Soo that was first lucid dream.(Sorry if my grammar is really bad) I have some questions though.


1. Is it normal for you mind to fix things are wrong in a dream? Such as the DSI being the wrong color.

2. What is up with the weird green tint i was seeing?

----------


## Verre

Congratulations on getting lucid! I liked how you used the "chidori" move against your attacker... stories and settings we enjoy can often supply great ideas for things to try out in the dream state. 





> Lucid Dream # 1 - My First Lucid Dream
> 1. Is it normal for you mind to fix things are wrong in a dream? Such as the DSI being the wrong color.
> 
> 2. What is up with the weird green tint i was seeing?



1. Dreams are often very responsive to your thoughts and expectations. So when you noticed "the DSI is the wrong color, it should be teal," you were sending a subtle suggestion for the color to change, and the dream responded.

2. You said the whole dream got tinted green around the time the color of the DSI changed. I suspect those two things were related.

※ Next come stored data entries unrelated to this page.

-- ==== Sys2Proof/Laws/State.lean ====
section
/-! SUPPORT. One lemma per field per update of State, true by rfl, so that no later proof unfolds a record update. -/

namespace Sys2Proof.Laws

open Sys2Proof.Machine

variable (s : State)

/-! ### State.append -/

@[simp] theorem append_cfg (bits : List Bool) : (s.append bits).cfg = s.cfg := rfl
@[simp] theorem append_buf (bits : List Bool) : (s.append bits).buf = s.buf.writeString s.cfg.endian s.wlen bits := rfl
@[simp] theorem append_wlen (bits : List Bool) : (s.append bits).wlen = s.wlen + bits.length := rfl
@[simp] theorem append_mode (bits : List Bool) : (s.append bits).mode = s.mode := rfl
@[simp] theorem append_fault (bits : List Bool) : (s.append bits).fault = s.fault := rfl
@[simp] theorem append_rpos (bits : List Bool) : (s.append bits).rpos = s.rpos := rfl
@[simp] theorem append_inputs (bits : List Bool) : (s.append bits).inputs = s.inputs := rfl
@[simp] theorem append_opA (bits : List Bool) : (s.append bits).opA = s.opA := rfl
@[simp] theorem append_opB (bits : List Bool) : (s.append bits).opB = s.opB := rfl
@[simp] theorem append_reply (bits : List Bool) : (s.append bits).reply = s.reply := rfl

/-! ### State.appendToken -/

@[simp] theorem appendToken_cfg (v n : Nat) : (s.appendToken v n).cfg = s.cfg := rfl
@[simp] theorem appendToken_buf (v n : Nat) : (s.appendToken v n).buf = s.buf.memWrite s.cfg.endian s.wlen n v := rfl
@[simp] theorem appendToken_wlen (v n : Nat) : (s.appendToken v n).wlen = s.wlen + n := rfl
@[simp] theorem appendToken_mode (v n : Nat) : (s.appendToken v n).mode = s.mode := rfl
@[simp] theorem appendToken_fault (v n : Nat) : (s.appendToken v n).fault = s.fault := rfl
@[simp] theorem appendToken_rpos (v n : Nat) : (s.appendToken v n).rpos = s.rpos := rfl
@[simp] theorem appendToken_inputs (v n : Nat) : (s.appendToken v n).inputs = s.inputs := rfl
@[simp] theorem appendToken_opA (v n : Nat) : (s.appendToken v n).opA = s.opA := rfl
@[simp] theorem appendToken_opB (v n : Nat) : (s.appendToken v n).opB = s.opB := rfl
@[simp] theorem appendToken_reply (v n : Nat) : (s.appendToken v n).reply = s.reply := rfl

/-! ### State.pad -/

@[simp] theorem pad_cfg : s.pad.cfg = s.cfg := rfl
@[simp] theorem pad_buf : s.pad.buf = s.buf.writeString s.cfg.endian s.wlen (List.replicate (64 * wordsFor s.wlen - s.wlen) false) := rfl
@[simp] theorem pad_wlen : s.pad.wlen = s.wlen := rfl
@[simp] theorem pad_mode : s.pad.mode = s.mode := rfl
@[simp] theorem pad_fault : s.pad.fault = s.fault := rfl
@[simp] theorem pad_rpos : s.pad.rpos = s.rpos := rfl
@[simp] theorem pad_inputs : s.pad.inputs = s.inputs := rfl
@[simp] theorem pad_opA : s.pad.opA = s.opA := rfl
@[simp] theorem pad_opB : s.pad.opB = s.opB := rfl
@[simp] theorem pad_reply : s.pad.reply = s.reply := rfl

/-! ### State.setCursor -/

@[simp] theorem setCursor_cfg (rid : BitVec 4) (p : Word) : (s.setCursor rid p).cfg = s.cfg := rfl
@[simp] theorem setCursor_buf (rid : BitVec 4) (p : Word) : (s.setCursor rid p).buf = s.buf := rfl
@[simp] theorem setCursor_wlen (rid : BitVec 4) (p : Word) : (s.setCursor rid p).wlen = s.wlen := rfl
@[simp] theorem setCursor_mode (rid : BitVec 4) (p : Word) : (s.setCursor rid p).mode = s.mode := rfl
@[simp] theorem setCursor_fault (rid : BitVec 4) (p : Word) : (s.setCursor rid p).fault = s.fault := rfl
@[simp] theorem setCursor_rpos (rid : BitVec 4) (p : Word) : (s.setCursor rid p).rpos = s.rpos.set rid.toNat p rid.isLt := rfl
@[simp] theorem setCursor_inputs (rid : BitVec 4) (p : Word) : (s.setCursor rid p).inputs = s.inputs := rfl
@[simp] theorem setCursor_opA (rid : BitVec 4) (p : Word) : (s.setCursor rid p).opA = s.opA := rfl
@[simp] theorem setCursor_opB (rid : BitVec 4) (p : Word) : (s.setCursor rid p).opB = s.opB := rfl
@[simp] theorem setCursor_reply (rid : BitVec 4) (p : Word) : (s.setCursor rid p).reply = s.reply := rfl

/-! ### State.resetUnit -/

@[simp] theorem resetUnit_cfg : s.resetUnit.cfg = s.cfg := rfl
@[simp] theorem resetUnit_buf : s.resetUnit.buf = [] := rfl
@[simp] theorem resetUnit_wlen : s.resetUnit.wlen = 0 := rfl
@[simp] theorem resetUnit_mode : s.resetUnit.mode = .building := rfl
@[simp] theorem resetUnit_fault : s.resetUnit.fault = none := rfl
@[simp] theorem resetUnit_rpos : s.resetUnit.rpos = Vector.replicate 16 0 := rfl
@[simp] theorem resetUnit_inputs : s.resetUnit.inputs = s.inputs := rfl
@[simp] theorem resetUnit_opA : s.resetUnit.opA = s.opA := rfl
@[simp] theorem resetUnit_opB : s.resetUnit.opB = s.opB := rfl
@[simp] theorem resetUnit_reply : s.resetUnit.reply = s.reply := rfl

/-! ### State.accept -/

@[simp] theorem accept_cfg (a b : Word) (rest : List HostEvent) : (s.accept a b rest).cfg = s.cfg := rfl
@[simp] theorem accept_buf (a b : Word) (rest : List HostEvent) : (s.accept a b rest).buf = s.buf := rfl
@[simp] theorem accept_wlen (a b : Word) (rest : List HostEvent) : (s.accept a b rest).wlen = s.wlen := rfl
@[simp] theorem accept_mode (a b : Word) (rest : List HostEvent) : (s.accept a b rest).mode = s.mode := rfl
@[simp] theorem accept_fault (a b : Word) (rest : List HostEvent) : (s.accept a b rest).fault = s.fault := rfl
@[simp] theorem accept_rpos (a b : Word) (rest : List HostEvent) : (s.accept a b rest).rpos = s.rpos := rfl
@[simp] theorem accept_inputs (a b : Word) (rest : List HostEvent) : (s.accept a b rest).inputs = rest := rfl
@[simp] theorem accept_opA (a b : Word) (rest : List HostEvent) : (s.accept a b rest).opA = a := rfl
@[simp] theorem accept_opB (a b : Word) (rest : List HostEvent) : (s.accept a b rest).opB = b := rfl
@[simp] theorem accept_reply (a b : Word) (rest : List HostEvent) : (s.accept a b rest).reply = s.reply := rfl

/-! ### State.hardwareReset -/

@[simp] theorem hardwareReset_cfg (rest : List HostEvent) : (s.hardwareReset rest).cfg = s.cfg := rfl
@[simp] theorem hardwareReset_buf (rest : List HostEvent) : (s.hardwareReset rest).buf = [] := rfl
@[simp] theorem hardwareReset_wlen (rest : List HostEvent) : (s.hardwareReset rest).wlen = 0 := rfl
@[simp] theorem hardwareReset_mode (rest : List HostEvent) : (s.hardwareReset rest).mode = .building := rfl
@[simp] theorem hardwareReset_fault (rest : List HostEvent) : (s.hardwareReset rest).fault = none := rfl
@[simp] theorem hardwareReset_rpos (rest : List HostEvent) : (s.hardwareReset rest).rpos = Vector.replicate 16 0 := rfl
@[simp] theorem hardwareReset_inputs (rest : List HostEvent) : (s.hardwareReset rest).inputs = rest := rfl
@[simp] theorem hardwareReset_opA (rest : List HostEvent) : (s.hardwareReset rest).opA = 0 := rfl
@[simp] theorem hardwareReset_opB (rest : List HostEvent) : (s.hardwareReset rest).opB = 0 := rfl
@[simp] theorem hardwareReset_reply (rest : List HostEvent) : (s.hardwareReset rest).reply = none := rfl

/-! ### State.withCommand -/

@[simp] theorem withCommand_cfg (w : CommandWord) : (s.withCommand w).cfg = s.cfg := rfl
@[simp] theorem withCommand_buf (w : CommandWord) : (s.withCommand w).buf = s.buf := rfl
@[simp] theorem withCommand_wlen (w : CommandWord) : (s.withCommand w).wlen = s.wlen := rfl
@[simp] theorem withCommand_mode (w : CommandWord) : (s.withCommand w).mode = s.mode := rfl
@[simp] theorem withCommand_fault (w : CommandWord) : (s.withCommand w).fault = s.fault := rfl
@[simp] theorem withCommand_rpos (w : CommandWord) : (s.withCommand w).rpos = s.rpos := rfl
@[simp] theorem withCommand_inputs (w : CommandWord) : (s.withCommand w).inputs = .command w s.opA s.opB :: s.inputs := rfl
@[simp] theorem withCommand_opA (w : CommandWord) : (s.withCommand w).opA = s.opA := rfl
@[simp] theorem withCommand_opB (w : CommandWord) : (s.withCommand w).opB = s.opB := rfl
@[simp] theorem withCommand_reply (w : CommandWord) : (s.withCommand w).reply = s.reply := rfl

/-! ### State.resetWith -/

@[simp] theorem resetWith_cfg (c : Config) : (State.resetWith c).cfg = c := rfl
@[simp] theorem resetWith_buf (c : Config) : (State.resetWith c).buf = [] := rfl
@[simp] theorem resetWith_wlen (c : Config) : (State.resetWith c).wlen = 0 := rfl
@[simp] theorem resetWith_mode (c : Config) : (State.resetWith c).mode = .building := rfl
@[simp] theorem resetWith_fault (c : Config) : (State.resetWith c).fault = none := rfl
@[simp] theorem resetWith_rpos (c : Config) : (State.resetWith c).rpos = Vector.replicate 16 0 := rfl
@[simp] theorem resetWith_inputs (c : Config) : (State.resetWith c).inputs = [] := rfl
@[simp] theorem resetWith_opA (c : Config) : (State.resetWith c).opA = 0 := rfl
@[simp] theorem resetWith_opB (c : Config) : (State.resetWith c).opB = 0 := rfl
@[simp] theorem resetWith_reply (c : Config) : (State.resetWith c).reply = none := rfl

/-! ### Reading the stream depends on the buffer and the configuration only -/

@[simp] theorem setCursor_bit (rid : BitVec 4) (v : Word) (p : Nat) : (s.setCursor rid v).bit p = s.bit p := rfl
@[simp] theorem accept_bit (a b : Word) (rest : List HostEvent) (p : Nat) : (s.accept a b rest).bit p = s.bit p := rfl
@[simp] theorem accept_cursor (a b : Word) (rest : List HostEvent) (r : BitVec 4) :
    (s.accept a b rest).cursor r = s.cursor r := rfl
@[simp] theorem append_cursor (bits : List Bool) (r : BitVec 4) : (s.append bits).cursor r = s.cursor r := rfl
@[simp] theorem appendToken_cursor (v n : Nat) (r : BitVec 4) : (s.appendToken v n).cursor r = s.cursor r := rfl
@[simp] theorem pad_cursor (r : BitVec 4) : s.pad.cursor r = s.cursor r := rfl

/-! ### The read cursors -/

@[simp] theorem cursor_setCursor_self (rid : BitVec 4) (v : Word) : (s.setCursor rid v).cursor rid = v := by
  simp [State.cursor]

theorem cursor_setCursor_of_ne {rid r : BitVec 4} (v : Word) (h : r ≠ rid) : (s.setCursor rid v).cursor r = s.cursor r := by
  have hne : rid.toNat ≠ r.toNat := fun e => h (BitVec.eq_of_toNat_eq e.symm)
  simp [State.cursor, Vector.getElem_set_ne, hne]

/-- After reset every cursor is 0. -/
theorem replicate_cursor {t : State} (h : t.rpos = Vector.replicate 16 0) (r : BitVec 4) : t.cursor r = 0 := by
  simp [State.cursor, h]

@[simp] theorem resetUnit_cursor (r : BitVec 4) : s.resetUnit.cursor r = 0 := replicate_cursor rfl r
@[simp] theorem hardwareReset_cursor (rest : List HostEvent) (r : BitVec 4) : (s.hardwareReset rest).cursor r = 0 :=
  replicate_cursor rfl r

end Sys2Proof.Laws
end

You were already thinking about color, the dream was already responding, so it looks like you got an even bigger response than you were anticipating!

----------


## otakuwolf

wow that very cool thank you for the naruto reference lol and i have dreams like this to my first lucid dream involved a frog and an ocean and i was about 8 years old lol i hope you keep lucid dreaming because yours seem awesome !!!!!!

----------


## deltastar

cool dream , let me say dont worry about your mind about the colors and such things its all the easy way that your mind resolve your desires .

----------